Pierina Paganelli, le amiche di Manuela ricostruiscono la relazione con Dassilva: “Da 2 anni è una donna distrutta”

Il rapporto tra Manuela Bianchi e Louis Dassilva è stato al centro delle testimonianze che questa mattina sono state ascoltate nell'aula di Tribunale di Rimini nella quale si sta celebrando il processo per l'omicidio di Pierina Paganelli, la 78enne uccisa nel garage del suo condominio nell'ottobre del 2023. L'unico imputato per il delitto è il vicino di casa della vittima, Louis Dassilva, che secondo l'accusa avrebbe agito per proteggere il suo rapporto extraconiugale con la nuora dell'anziana, Manuela Bianchi.
Per questo ricostruire il rapporto tra Bianchi e Dassilva appare fondamentale per la definizione delle responsabilità giudiziarie. Questa mattina in Corte d'Assise sono state convocate due delle amiche più intime di Manuela. La donna aveva raccontato alle due la relazione con Dassilva, svelando loro anche i sentimenti che provava per il 34enne sposato con la sua vicina di casa, Valeria Bartolucci.
"Da due anni Manuela è una donna distrutta" ha sottolineato una delle amiche chiamate a testimoniare. I racconti della donna hanno lasciato qualche lacuna nella ricostruzione dei fatti, soprattutto quelli riguardanti i mesi prima dell'omicidio e successivi all'incidente che aveva costretto in ospedale il marito di Manuela Bianchi, Giuliano Saponi.
Da qualche tempo, infatti, l'ipotesi dell'accusa è che l'incidente accorso a Giuliano Saponi e il delitto di Paganelli siano collegati. Secondo chi indaga, chi ha colpito Saponi lo avrebbe fatto per evitare che quest'ultimo rimanesse nell'appartamento di via del Ciclamino situato a una porta di distanza da quello di Dassilva e vicino alla casa della 78enne.
Lo scopo era far sì che a rimanere nell'appartamento fosse Bianchi, che aveva deciso di concentrarsi sul rapporto con Dassilva. Saponi si è però fortunatamente ripreso, spingendo, sempre secondo l'accusa, il 34enne ad aggredire Pierina Paganelli.
Secondo quanto raccontato da una delle amiche di Bianchi, Manuela aveva iniziato a nutrire dei sospetti su Louis subito dopo l'incidente del marito Giuliano. La donna avrebbe fornito delle testimonianze non puntuali e spesso non cronologicamente esatte sui sentimenti che la nuora di Paganelli nutriva per il vicino di casa. Il pm Paci ha chiesto la trasmissione dei verbali di quanto detto alla Procura per valutare un'eventuale denuncia per falsa testimonianza.

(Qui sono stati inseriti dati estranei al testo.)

@[simp] theorem pageHeaderWritten_frame (s : State) :
    (pageHeaderWritten s).ru = s.ru ∧ (pageHeaderWritten s).pu = s.pu ∧ (pageHeaderWritten s).sc = s.sc ∧
    (pageHeaderWritten s).wc = s.wc ∧ (pageHeaderWritten s).fu = s.fu ∧ (pageHeaderWritten s).cq = s.cq ∧
    (pageHeaderWritten s).mem = s.mem ∧ (pageHeaderWritten s).pending = s.pending ∧
    (pageHeaderWritten s).freeCount = s.freeCount := by
  unfold pageHeaderWritten; split <;> simp

@[simp] theorem pulseStrobes_frame (s : State) :
    (pulseStrobes s).ru = s.ru ∧ (pulseStrobes s).pu = s.pu ∧ (pulseStrobes s).sc = s.sc ∧
    (pulseStrobes s).wc = s.wc ∧ (pulseStrobes s).cq = s.cq ∧ (pulseStrobes s).xp = s.xp ∧
    (pulseStrobes s).mem = s.mem ∧ (pulseStrobes s).pending = s.pending ∧
    (pulseStrobes s).freeCount = s.freeCount := by
  simp [pulseStrobes]

@[simp] theorem pageClosed_frame (s : State) :
    (pageClosed s).ru = s.ru ∧ (pageClosed s).pu = s.pu ∧ (pageClosed s).sc = s.sc ∧ (pageClosed s).wc = s.wc ∧
    (pageClosed s).mem = s.mem ∧ (pageClosed s).pending = s.pending ∧ (pageClosed s).freeCount = s.freeCount := by
  simp [pageClosed]

@[simp] theorem recordWritten_frame (s : State) :
    (recordWritten s).ru = s.ru ∧ (recordWritten s).pu = s.pu ∧ (recordWritten s).sc = s.sc ∧
    (recordWritten s).fu = s.fu ∧ (recordWritten s).mem = s.mem ∧ (recordWritten s).pending = s.pending ∧
    (recordWritten s).freeCount = s.freeCount := by
  unfold recordWritten
  split
  · dsimp only
    split <;> simp
  · simp

@[simp] theorem holdExpired_frame (s : State) :
    (holdExpired s).ru = s.ru ∧ (holdExpired s).pu = s.pu ∧ (holdExpired s).sc = s.sc ∧
    (holdExpired s).wc = s.wc ∧ (holdExpired s).fu = s.fu ∧ (holdExpired s).mem = s.mem ∧
    (holdExpired s).pending = s.pending ∧ (holdExpired s).freeCount = s.freeCount := by
  unfold holdExpired
  split
  · simp
  · split
    · split
      · split <;> simp
      · simp
    · simp

@[simp] theorem openAtCursor_frame (s : State) :
    (openAtCursor s).ru = s.ru ∧ (openAtCursor s).pu = s.pu ∧ (openAtCursor s).sc = s.sc ∧
    (openAtCursor s).fu = s.fu ∧ (openAtCursor s).mem = s.mem ∧ (openAtCursor s).pending = s.pending ∧
    (openAtCursor s).freeCount = s.freeCount := by
  simp [openAtCursor]

@[simp] theorem setRetry_frame (s : State) :
    (setRetry s).ru = s.ru ∧ (setRetry s).pu = s.pu ∧ (setRetry s).sc = s.sc ∧ (setRetry s).wc = s.wc ∧
    (setRetry s).fu = s.fu ∧ (setRetry s).xp = s.xp ∧ (setRetry s).mem = s.mem ∧
    (setRetry s).pending = s.pending ∧ (setRetry s).freeCount = s.freeCount := by
  simp [setRetry]

@[simp] theorem stateWordReturned_frame (w : Nat) (s : State) :
    (stateWordReturned w s).ru = s.ru ∧ (stateWordReturned w s).pu = s.pu ∧ (stateWordReturned w s).sc = s.sc ∧
    (stateWordReturned w s).fu = s.fu ∧ (stateWordReturned w s).mem = s.mem ∧
    (stateWordReturned w s).pending = s.pending ∧ (stateWordReturned w s).freeCount = s.freeCount := by
  unfold stateWordReturned
  split
  · split <;> simp
  · simp

@[simp] theorem openWritten_frame (s : State) :
    (openWritten s).ru = s.ru ∧ (openWritten s).pu = s.pu ∧ (openWritten s).sc = s.sc ∧
    (openWritten s).wc = s.wc ∧ (openWritten s).fu = s.fu ∧ (openWritten s).mem = s.mem ∧
    (openWritten s).pending = s.pending ∧ (openWritten s).freeCount = s.freeCount := by
  unfold openWritten; split <;> (try split) <;> simp

@[simp] theorem retryReached_frame (s : State) :
    (retryReached s).ru = s.ru ∧ (retryReached s).pu = s.pu ∧ (retryReached s).sc = s.sc ∧
    (retryReached s).wc = s.wc ∧ (retryReached s).fu = s.fu ∧ (retryReached s).mem = s.mem ∧
    (retryReached s).pending = s.pending ∧ (retryReached s).freeCount = s.freeCount := by
  unfold retryReached
  split
  · split <;> simp
  · simp

@[simp] theorem pageWriteFault_frame (s : State) :
    (pageWriteFault s).ru = s.ru ∧ (pageWriteFault s).pu = s.pu ∧ (pageWriteFault s).sc = s.sc ∧
    (pageWriteFault s).wc = s.wc ∧ (pageWriteFault s).fu = s.fu ∧ (pageWriteFault s).mem = s.mem ∧
    (pageWriteFault s).pending = s.pending ∧ (pageWriteFault s).freeCount = s.freeCount := by
  unfold pageWriteFault; split <;> simp

@[simp] theorem framesReached_frame (s : State) :
    (framesReached s).ru = s.ru ∧ (framesReached s).pu = s.pu ∧ (framesReached s).sc = s.sc ∧
    (framesReached s).fu = s.fu ∧ (framesReached s).mem = s.mem ∧ (framesReached s).pending = s.pending ∧
    (framesReached s).freeCount = s.freeCount := by
  simp [framesReached]

@[simp] theorem emitRow_frame (b : Bool) (cs : List (Nat × NameText)) (i : Nat) (p : Panel) (r : Nat × SymRow) (s : State) :
    (emitRow b cs i p r s).ru = s.ru ∧ (emitRow b cs i p r s).pu = s.pu ∧ (emitRow b cs i p r s).sc = s.sc ∧
    (emitRow b cs i p r s).cq = s.cq ∧ (emitRow b cs i p r s).xp = s.xp ∧ (emitRow b cs i p r s).mem = s.mem ∧
    (emitRow b cs i p r s).pending = s.pending ∧ (emitRow b cs i p r s).freeCount = s.freeCount := by
  unfold emitRow
  dsimp only
  split <;> simp

@[simp] theorem emitPanel_frame (b : Bool) (cs : List (Nat × NameText)) (i : Nat) (p : Panel) (l : List (Nat × SymRow)) (s : State) :
    (l.foldl (fun acc r => emitRow b cs i p r acc) s).ru = s.ru ∧
    (l.foldl (fun acc r => emitRow b cs i p r acc) s).pu = s.pu ∧
    (l.foldl (fun acc r => emitRow b cs i p r acc) s).sc = s.sc ∧
    (l.foldl (fun acc r => emitRow b cs i p r acc) s).cq = s.cq ∧
    (l.foldl (fun acc r => emitRow b cs i p r acc) s).xp = s.xp ∧
    (l.foldl (fun acc r => emitRow b cs i p r acc) s).mem = s.mem ∧
    (l.foldl (fun acc r => emitRow b cs i p r acc) s).pending = s.pending ∧
    (l.foldl (fun acc r => emitRow b cs i p r acc) s).freeCount = s.freeCount := by
  refine ⟨?_, ?_, ?_, ?_, ?_, ?_, ?_, ?_⟩ <;> exact foldl_view _ _ (fun s a => by simp) _ _

@[simp] theorem emitRows_frame (s : State) :
    (emitRows s).ru = s.ru ∧ (emitRows s).pu = s.pu ∧ (emitRows s).sc = s.sc ∧ (emitRows s).cq = s.cq ∧
    (emitRows s).xp = s.xp ∧ (emitRows s).mem = s.mem ∧ (emitRows s).pending = s.pending ∧
    (emitRows s).freeCount = s.freeCount := by
  unfold emitRows
  split
  · simp
  · refine ⟨?_, ?_, ?_, ?_, ?_, ?_, ?_, ?_⟩ <;>
      exact (foldl_view _ _ (fun s a => by simp) _ _).trans (by simp)

@[simp] theorem progressNames_frame (s : State) :
    (progressNames s).ru = s.ru ∧ (progressNames s).pu = s.pu ∧ (progressNames s).sc = s.sc ∧
    (progressNames s).cq = s.cq ∧ (progressNames s).xp = s.xp ∧ (progressNames s).mem = s.mem ∧
    (progressNames s).pending = s.pending ∧ (progressNames s).freeCount = s.freeCount := by
  unfold progressNames
  split
  · split <;> simp
  · simp

@[simp] theorem startFrame_frame (s : State) :
    (startFrame s).ru = s.ru ∧ (startFrame s).pu = s.pu ∧ (startFrame s).sc = s.sc ∧ (startFrame s).cq = s.cq ∧
    (startFrame s).mem = s.mem ∧ (startFrame s).pending = s.pending ∧ (startFrame s).freeCount = s.freeCount := by
  simp [startFrame]

@[simp] theorem completeFrame_frame (s : State) :
    (completeFrame s).ru = s.ru ∧ (completeFrame s).pu = s.pu ∧ (completeFrame s).sc = s.sc ∧
    (completeFrame s).fu = s.fu ∧ (completeFrame s).mem = s.mem ∧ (completeFrame s).pending = s.pending ∧
    (completeFrame s).freeCount = s.freeCount := by
  simp [completeFrame]

@[simp] theorem progressFrame_frame (s : State) :
    (progressFrame s).ru = s.ru ∧ (progressFrame s).pu = s.pu ∧ (progressFrame s).sc = s.sc ∧
    (progressFrame s).mem = s.mem ∧ (progressFrame s).pending = s.pending ∧
    (progressFrame s).freeCount = s.freeCount := by
  unfold progressFrame
  split
  · dsimp only
    split
    · split <;> simp
    · simp
  · simp

@[simp] theorem requestFrame_frame (s : State) :
    (requestFrame s).ru = s.ru ∧ (requestFrame s).pu = s.pu ∧ (requestFrame s).sc = s.sc ∧
    (requestFrame s).mem = s.mem ∧ (requestFrame s).pending = s.pending ∧
    (requestFrame s).freeCount = s.freeCount := by
  unfold requestFrame
  split
  · split <;> simp
  · simp

end Sys2Proof.Machine
end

Tra le suggestioni portate in aula dalle amiche di Bianchi, vi sono quella su un ipotetico rito vodoo fatti attraverso alcuni gioielli regalati da Louis a Manuela per farla innamorare e quella sui messaggi che i due amanti si scambiavano. Sempre secondo una delle amiche di Bianchi, Louis avrebbe definito la moglie, Valeria Bartolucci, "un finto problema", spiegando di poter pensare lui a depistarla.
Ricostruiti anche i rapporti tra la nuora e la famiglia di Pierina, incrinati dopo la separazione da Giuliano.